My heart is
absorbed by tender thoughts, yet I am not the less ready for
luncheon! Come, my children and fellow-mortals. _Allons cultiver
notre jardin!"_
With this quotation from "Candide," plaintively delivered, the
old lady led the way out of the room, and was followed by her
younger pupils. The eldest sister remained behind for a moment,
and reminded me that the lunch was ready.
"I am afraid you have found the dear old soul rather an unruly
sitter," she said, noticing the look of dissatisfaction with
which I was regarding my drawing. "But she will improve as you go
on. She has done better already for the last half-hour, has she
not?"
"Much better," I answered. "My admiration of the miniature on the
bracelet seemed--I suppose, by calling up some old
associations--to have a strangely soothing effect on Mademoiselle
Clairfait."
"Ah yes! only remind her of the original of that portrait, and
you change her directly, whatever she may have been saying or
doing the moment before.

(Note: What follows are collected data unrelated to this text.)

/-- A bad line that hardware meets of itself enters the error log, and the access log once its ring has room (R371, R382,
R384). -/
def State.hwMac (s : State) (die who : Nat) (gond : Bool) (acting : Dom) (c : Cause) (key : Nat) (owner : Dom) : State :=
  let s := s.noteError c key
  if c == .macFail then
    s.logLater die { who := who, gond := gond, code := 9, acting := acting, other := owner, a0 := .ofNat 64 (key % 2 ^ 46 / 64 * 64),
                     a1 := 0, a2 := 0 }
  else s

/-- Hardware's read of a table of 0x000 meets a bad line (R371). -/
def State.noteTable (s : State) (die who : Nat) (acting : Dom) (pa : Nat) : State :=
  match s.tableBad pa with
  | none => s
  | some c => s.hwMac die who false acting c (s.chip.toNat * 2 ^ 46 + pa) 0

/-- The same of the task in a context, in the domain it acts for. -/
def State.logMacOf (s : State) (k : Nat) (acting : Dom) (c : Cause) (key : Nat) (owner : Dom) : State :=
  s.logMacAt (ctxDie k) (coreOf k) (isG k) acting c key owner

def State.logMac (s : State) (c : Cause) (key : Nat) (owner : Dom) : State := s.logMacOf s.cur s.me.c.dom c key owner

/-- The buckets and counters as they stood in t: an access that never performs counts nothing (R379). -/
def State.uncharged (s t : State) : State := { s with egress := t.egress, egressBytes := t.egressBytes }

/-- An access that began in s and meets a bad line, in the state s1 in which it has been charged and sent: the cause, or a wait in
s while the ring that takes its record is full (R371, R382). -/
def State.badMem {α : Type} (s s1 : State) (c : Cause) (k : Nat) (owner : Dom) (ea : Word) : Mem α :=
  if c == .macFail && s.myLogFull then .wait .log s else .fatal c ea ((s1.uncharged s).logMac c k owner)

/-- An access whose check fails: a precise trap, or the bad line that its walk has met (R371, R447). -/
def State.refused {α : Type} (s : State) (c : Cause) (a : Word) : Mem α :=
  if c.precise then .trap c a s
  else match s.walkBad s.who a.toNat with
    | some (e, k, o) => s.badMem s e k o a
    | none => .fatal c a s

/-- Whether some places are words of the v or m registers in the issuing task's own workspace while its vector stream has
instructions that it has not executed, which read and write those registers first (R34, R46). -/
def State.vecHeld (s : State) (l : List Where) : Bool :=
  s.me.stalled && (wsKey s.cur s.me).any fun a => l.any fun p => a + 0x100 ≤ p.key && p.key < a + 0x540

/-- How many instructions of a task the scalar stream has passed that have not retired: from the oldest that the vector stream has
not executed on (R46). -/
def Ctx.passed (c : Ctx) : Nat :=
  match c.vs.filterMap (·.later) with
  | [] => 0
  | l :: _ => (c.c.ret - l.ret).toNat

/-- What an access waits on that such an instruction holds back. -/
def State.vecWait (s : State) : Wait := (s.me.vs.head?.map Behind.on).getD .queue

/-- Loads n bytes from ea (R138 to R141, R351, R371). -/
def State.load (s : State) (ea : Word) (n : Nat) : Mem (List Byte) :=
  if s.unitParked ea n then .wait .replay s
  else match s.check s.who .load ea n with
    | .error (c, a) => s.refused c a
    | .ok l =>
      if s.vecHeld l then .wait s.vecWait s else
      s.egressGate ea (s.egressOf s.me.c.dom false l) fun s1 => s1.overLink s l 0 fun s1 =>
        match s1.linesBad l with
        | some (c, k, o) => s.badMem s1 c k o ea
        | none => .ok (s1.peeks l) (s1.keepTlbs s1.who .load ea n)

/-- The stores of places that merge into a line or cover it (R372, R501), by an access that began in s0. -/
def State.storeAt (s s0 : State) (ea : Word) (l : List Where) (b : List Byte) : Mem Unit :=
  let whole := b.length == 64 && ea.toNat % 64 == 0
  match if whole && !l.any s.unreached then none else s.linesBad l with
  | some (c, k, o) => s0.badMem s c k o ea
  | none =>
    let s1 := if whole then l.foldl State.sealLine s else s
    .ok () ((s1.pokes l b).keepTlbs s1.who .store ea b.length)

/-- Stores bytes from ea (R138 to R141); a store that fails its translation is for the replay queue (R307). -/
def State.store (s : State) (ea : Word) (b : List Byte) : Mem Unit :=
  if s.unitParked ea b.length then .wait .replay s
  else match s.check s.who .store ea b.length with
    | .error (c, a) => if c == .xltStore && stepOf a.toNat c == 2 then .park a s else s.refused c a
    | .ok l =>
      if s.vecHeld l then .wait s.vecWait s else
      s.egressGate ea (s.egressOf s.me.c.dom true l) fun s1 => s1.overLink s l 0 fun s1 => s1.storeAt s ea l b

Sometimes she talks of _Sister Rose,_
and of all that she went through in the time of the French
Revolution, by the hour together. It is wonderfully
interesting--at least we all think so."
"I presume that the lady described as 'Sister Rose' was a
relation of Mademoiselle Clairfait's?"
"No, only a very dear friend. Mademoiselle Clairfait is the
daughter of a silk-mercer, once established at Chalons-sur-Marne.